== Segment start ==

-- ==== Sys2Proof/Laws/Memory.lean ====
section
/-! SUPPORT. Laws of memory: read after write, writes elsewhere, and the canonical form kept by every operation. -/

namespace Sys2Proof.Machine

theorem sortedAbove_cons (lo : Option Nat) (a : Nat) (v : Byte) (m : Memory) :
    Memory.sortedAbove lo ((a, v) :: m) = true ↔
      (∀ l, lo = some l → l < a) ∧ a < addressSpace ∧ v ≠ blankByte ∧ Memory.sortedAbove (some a) m = true := by
  cases lo <;> simp [Memory.sortedAbove, and_assoc]

theorem sortedAbove_weaken {lo lo' : Option Nat} {m : Memory} (h : Memory.sortedAbove lo m = true)
    (hlo : ∀ l', lo' = some l' → ∃ l, lo = some l ∧ l' ≤ l) : Memory.sortedAbove lo' m = true := by
  cases m with
  | nil => simp [Memory.sortedAbove]
  | cons e m =>
    obtain ⟨a, v⟩ := e
    rw [sortedAbove_cons] at h ⊢
    refine ⟨fun l' hl' => ?_, h.2⟩
    obtain ⟨l, hl, hle⟩ := hlo l' hl'
    exact Nat.lt_of_le_of_lt hle (h.1 l hl)

/-- Nothing is listed at or below the bound. -/
theorem read_below {l : Nat} {m : Memory} (h : Memory.sortedAbove (some l) m = true) {a : Nat} (ha : a ≤ l) :
    m.read a = blankByte := by
  induction m generalizing l with
  | nil => rfl
  | cons e m ih =>
    obtain ⟨b, v⟩ := e
    rw [sortedAbove_cons] at h
    have hlb := h.1 l rfl
    have hne : a ≠ b := by omega
    simp only [Memory.read, if_neg hne]
    exact ih h.2.2.2 (by omega)

theorem read_insert (m : Memory) (a : Nat) (v : Byte) (b : Nat) :
    (m.insert a v).read b = if b = a then v else m.read b := by
  induction m with
  | nil => rfl
  | cons e m ih =>
    obtain ⟨c, w⟩ := e
    unfold Memory.insert
    split
    · simp only [Memory.read]
    · split
      · next h => subst h; simp only [Memory.read]; split <;> rfl
      · next h =>
        simp only [Memory.read, ih]
        split
        · next hb => subst hb; rw [if_neg (by omega)]
        · rfl

theorem read_erase {lo : Option Nat} {m : Memory} (h : Memory.sortedAbove lo m = true) (a b : Nat) :
    (m.erase a).read b = if b = a then blankByte else m.read b := by
  induction m generalizing lo with
  | nil => simp [Memory.erase, Memory.read]
  | cons e m ih =>
    obtain ⟨c, w⟩ := e
    rw [sortedAbove_cons] at h
    unfold Memory.erase
    split
    · next hac =>
      subst hac
      simp only [Memory.read]
      split
      · next hb => subst hb; exact read_below h.2.2.2 (Nat.le_refl _)
      · rfl
    · next hac =>
      simp only [Memory.read, ih h.2.2.2]
      split
      · next hb => subst hb; rw [if_neg (fun e => hac e.symm)]
      · rfl

theorem sortedAbove_insert {lo : Option Nat} {m : Memory} (h : Memory.sortedAbove lo m = true) {a : Nat} {v : Byte}
    (hlo : ∀ l, lo = some l → l < a) (ha : a < addressSpace) (hv : v ≠ blankByte) :
    Memory.sortedAbove lo (m.insert a v) = true := by
  induction m generalizing lo with
  | nil => simp only [Memory.insert]; rw [sortedAbove_cons]; exact ⟨hlo, ha, hv, rfl⟩
  | cons e m ih =>
    obtain ⟨c, w⟩ := e
    have h' := (sortedAbove_cons lo c w m).1 h
    unfold Memory.insert
    split
    · next hac =>
      rw [sortedAbove_cons]
      refine ⟨hlo, ha, hv, ?_⟩
      rw [sortedAbove_cons]
      exact ⟨fun l hl => by cases hl; exact hac, h'.2⟩
    · split
      · next _ hac => subst hac; rw [sortedAbove_cons]; exact ⟨hlo, ha, hv, h'.2.2.2⟩
      · next h1 h2 =>
        rw [sortedAbove_cons]
        exact ⟨h'.1, h'.2.1, h'.2.2.1, ih h'.2.2.2 (fun l hl => by cases hl; omega)⟩

theorem sortedAbove_erase {lo : Option Nat} {m : Memory} (h : Memory.sortedAbove lo m = true) (a : Nat) :
    Memory.sortedAbove lo (m.erase a) = true := by
  induction m generalizing lo with
  | nil => rfl
  | cons e m ih =>
    obtain ⟨c, w⟩ := e
    have h' := (sortedAbove_cons lo c w m).1 h
    unfold Memory.erase
    split
    · exact sortedAbove_weaken h'.2.2.2 (fun l hl => ⟨c, rfl, Nat.le_of_lt (h'.1 l hl)⟩)
    · rw [sortedAbove_cons]
      exact ⟨h'.1, h'.2.1, h'.2.2.1, ih h'.2.2.2⟩

/-- A byte write keeps the canonical form. -/
theorem write_wf {m : Memory} (h : m.wf = true) (a : Nat) (v : Byte) : (m.write a v).wf = true := by
  unfold Memory.write
  split
  · next ha =>
    split
    · exact sortedAbove_erase h a
    · next hv => exact sortedAbove_insert h (fun l hl => nomatch hl) ha hv
  · exact h

/-- Read after write: the written byte there, every other byte as before. -/
theorem read_write {m : Memory} (h : m.wf = true) {a : Nat} (ha : a < addressSpace) (v : Byte) (b : Nat) :
    (m.write a v).read b = if b = a then v else m.read b := by
  unfold Memory.write
  rw [if_pos ha]
  split
  · next hv => subst hv; exact read_erase h a b
  · exact read_insert m a v b

/-- A write leaves every other byte alone. -/
theorem read_write_ne {m : Memory} (h : m.wf = true) {a b : Nat} (hab : b ≠ a) (v : Byte) :
    (m.write a v).read b = m.read b := by
  by_cases ha : a < addressSpace
  · rw [read_write h ha, if_neg hab]
  · unfold Memory.write; rw [if_neg ha]

theorem writeHalf_wf {m : Memory} (h : m.wf = true) (a : Nat) (v : Half) : (m.writeHalf a v).wf = true :=
  write_wf (write_wf h _ _) _ _

theorem writeWord_wf {m : Memory} (h : m.wf = true) (a : Nat) (v : Word) : (m.writeWord a v).wf = true :=
  write_wf (write_wf (write_wf (write_wf h _ _) _ _) _ _) _ _

theorem writeWidth_wf {m : Memory} (h : m.wf = true) (a : Nat) (v : Word) (w : Width) :
    (m.writeWidth a v w).wf = true := by
  cases w
  · exact write_wf h _ _
  · exact writeHalf_wf h _ _
  · exact writeWord_wf h _ _

/-- A write of a width leaves every byte outside it alone. -/
theorem read_writeWidth_outside {m : Memory} (h : m.wf = true) {a b : Nat} (v : Word) (w : Width)
    (hb : b < a ∨ a + w.bytes ≤ b) : (m.writeWidth a v w).read b = m.read b := by
  cases w <;> simp only [Width.bytes] at hb
  · exact read_write_ne h (by omega) _
  · unfold Memory.writeWidth Memory.writeHalf
    rw [read_write_ne (write_wf h _ _) (by omega), read_write_ne h (by omega)]
  · unfold Memory.writeWidth Memory.writeWord
    rw [read_write_ne (write_wf (write_wf (write_wf h _ _) _ _) _ _) (by omega),
      read_write_ne (write_wf (write_wf h _ _) _ _) (by omega),
      read_write_ne (write_wf h _ _) (by omega), read_write_ne h (by omega)]

theorem word_of_bytes (v : Word) :
    v.extractLsb' 24 8 ++ v.extractLsb' 16 8 ++ v.extractLsb' 8 8 ++ v.extractLsb' 0 8 = v := by
  apply BitVec.eq_of_getLsbD_eq
  intro i hi
  simp only [BitVec.getLsbD_append, BitVec.getLsbD_extractLsb']
  split
  · next h => simp [h]
  · next h =>
    split
    · next h2 => simp [h2]; congr 1; omega
    · next h2 =>
      split
      · next h3 => simp [h3]; congr 1; omega
      · next h3 => simp [show i - 8 - 8 - 8 < 8 by omega]; congr 1; omega

theorem half_of_bytes (v : Half) : v.extractLsb' 8 8 ++ v.extractLsb' 0 8 = v := by
  apply BitVec.eq_of_getLsbD_eq
  intro i hi
  simp only [BitVec.getLsbD_append, BitVec.getLsbD_extractLsb']
  split
  · next h => simp [h]
  · next h => simp [show i - 8 < 8 by omega]; congr 1; omega

/-- A word reads back as it was written. -/
theorem readWord_writeWord {m : Memory} (h : m.wf = true) {a : Nat} (ha : a + 3 < addressSpace) (v : Word) :
    (m.writeWord a v).readWord a = v := by
  have w1 := write_wf h a (v.extractLsb' 0 8)
  have w2 := write_wf w1 (a + 1) (v.extractLsb' 8 8)
  have w3 := write_wf w2 (a + 2) (v.extractLsb' 16 8)
  have e0 := read_write h (a := a) (by omega) (v.extractLsb' 0 8)
  have e1 := read_write w1 (a := a + 1) (by omega) (v.extractLsb' 8 8)
  have e2 := read_write w2 (a := a + 2) (by omega) (v.extractLsb' 16 8)
  have e3 := read_write w3 ha (v.extractLsb' 24 8)
  unfold Memory.readWord Memory.writeWord
  simp [e0, e1, e2, e3, word_of_bytes]

/-- A halfword reads back as it was written. -/
theorem readHalf_writeHalf {m : Memory} (h : m.wf = true) {a : Nat} (ha : a + 1 < addressSpace) (v : Half) :
    (m.writeHalf a v).readHalf a = v := by
  have w1 := write_wf h a (v.extractLsb' 0 8)
  have e0 := read_write h (a := a) (by omega) (v.extractLsb' 0 8)
  have e1 := read_write w1 ha (v.extractLsb' 8 8)
  unfold Memory.readHalf Memory.writeHalf
  simp [e0, e1, half_of_bytes]

/-- Reading four bytes that are the same gives the same word. -/
theorem readWord_congr {m m' : Memory} {a : Nat} (h : ∀ b, a ≤ b → b < a + 4 → m'.read b = m.read b) :
    m'.readWord a = m.readWord a := by
  unfold Memory.readWord
  rw [h (a + 3) (by omega) (by omega), h (a + 2) (by omega) (by omega), h (a + 1) (by omega) (by omega),
    h a (by omega) (by omega)]

/-- A word elsewhere is left alone. -/
theorem readWord_writeWord_ne {m : Memory} (h : m.wf = true) {a b : Nat} (v : Word) (hab : b + 4 ≤ a ∨ a + 4 ≤ b) :
    (m.writeWord a v).readWord b = m.readWord b :=
  readWord_congr fun c h1 h2 => read_writeWidth_outside h v .word (by simp only [Width.bytes]; omega)

end Sys2Proof.Machine
end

== Segment end ==

Requirement:
Could you write out, exactly, each line of the data above from the one containing "(v : Word) (hab" through the last, including both?

Exercise solution:
theorem readWord_writeWord_ne {m : Memory} (h : m.wf = true) {a b : Nat} (v : Word) (hab : b + 4 ≤ a ∨ a + 4 ≤ b) :
    (m.writeWord a v).readWord b = m.readWord b :=
  readWord_congr fun c h1 h2 => read_writeWidth_outside h v .word (by simp only [Width.bytes]; omega)

end Sys2Proof.Machine
end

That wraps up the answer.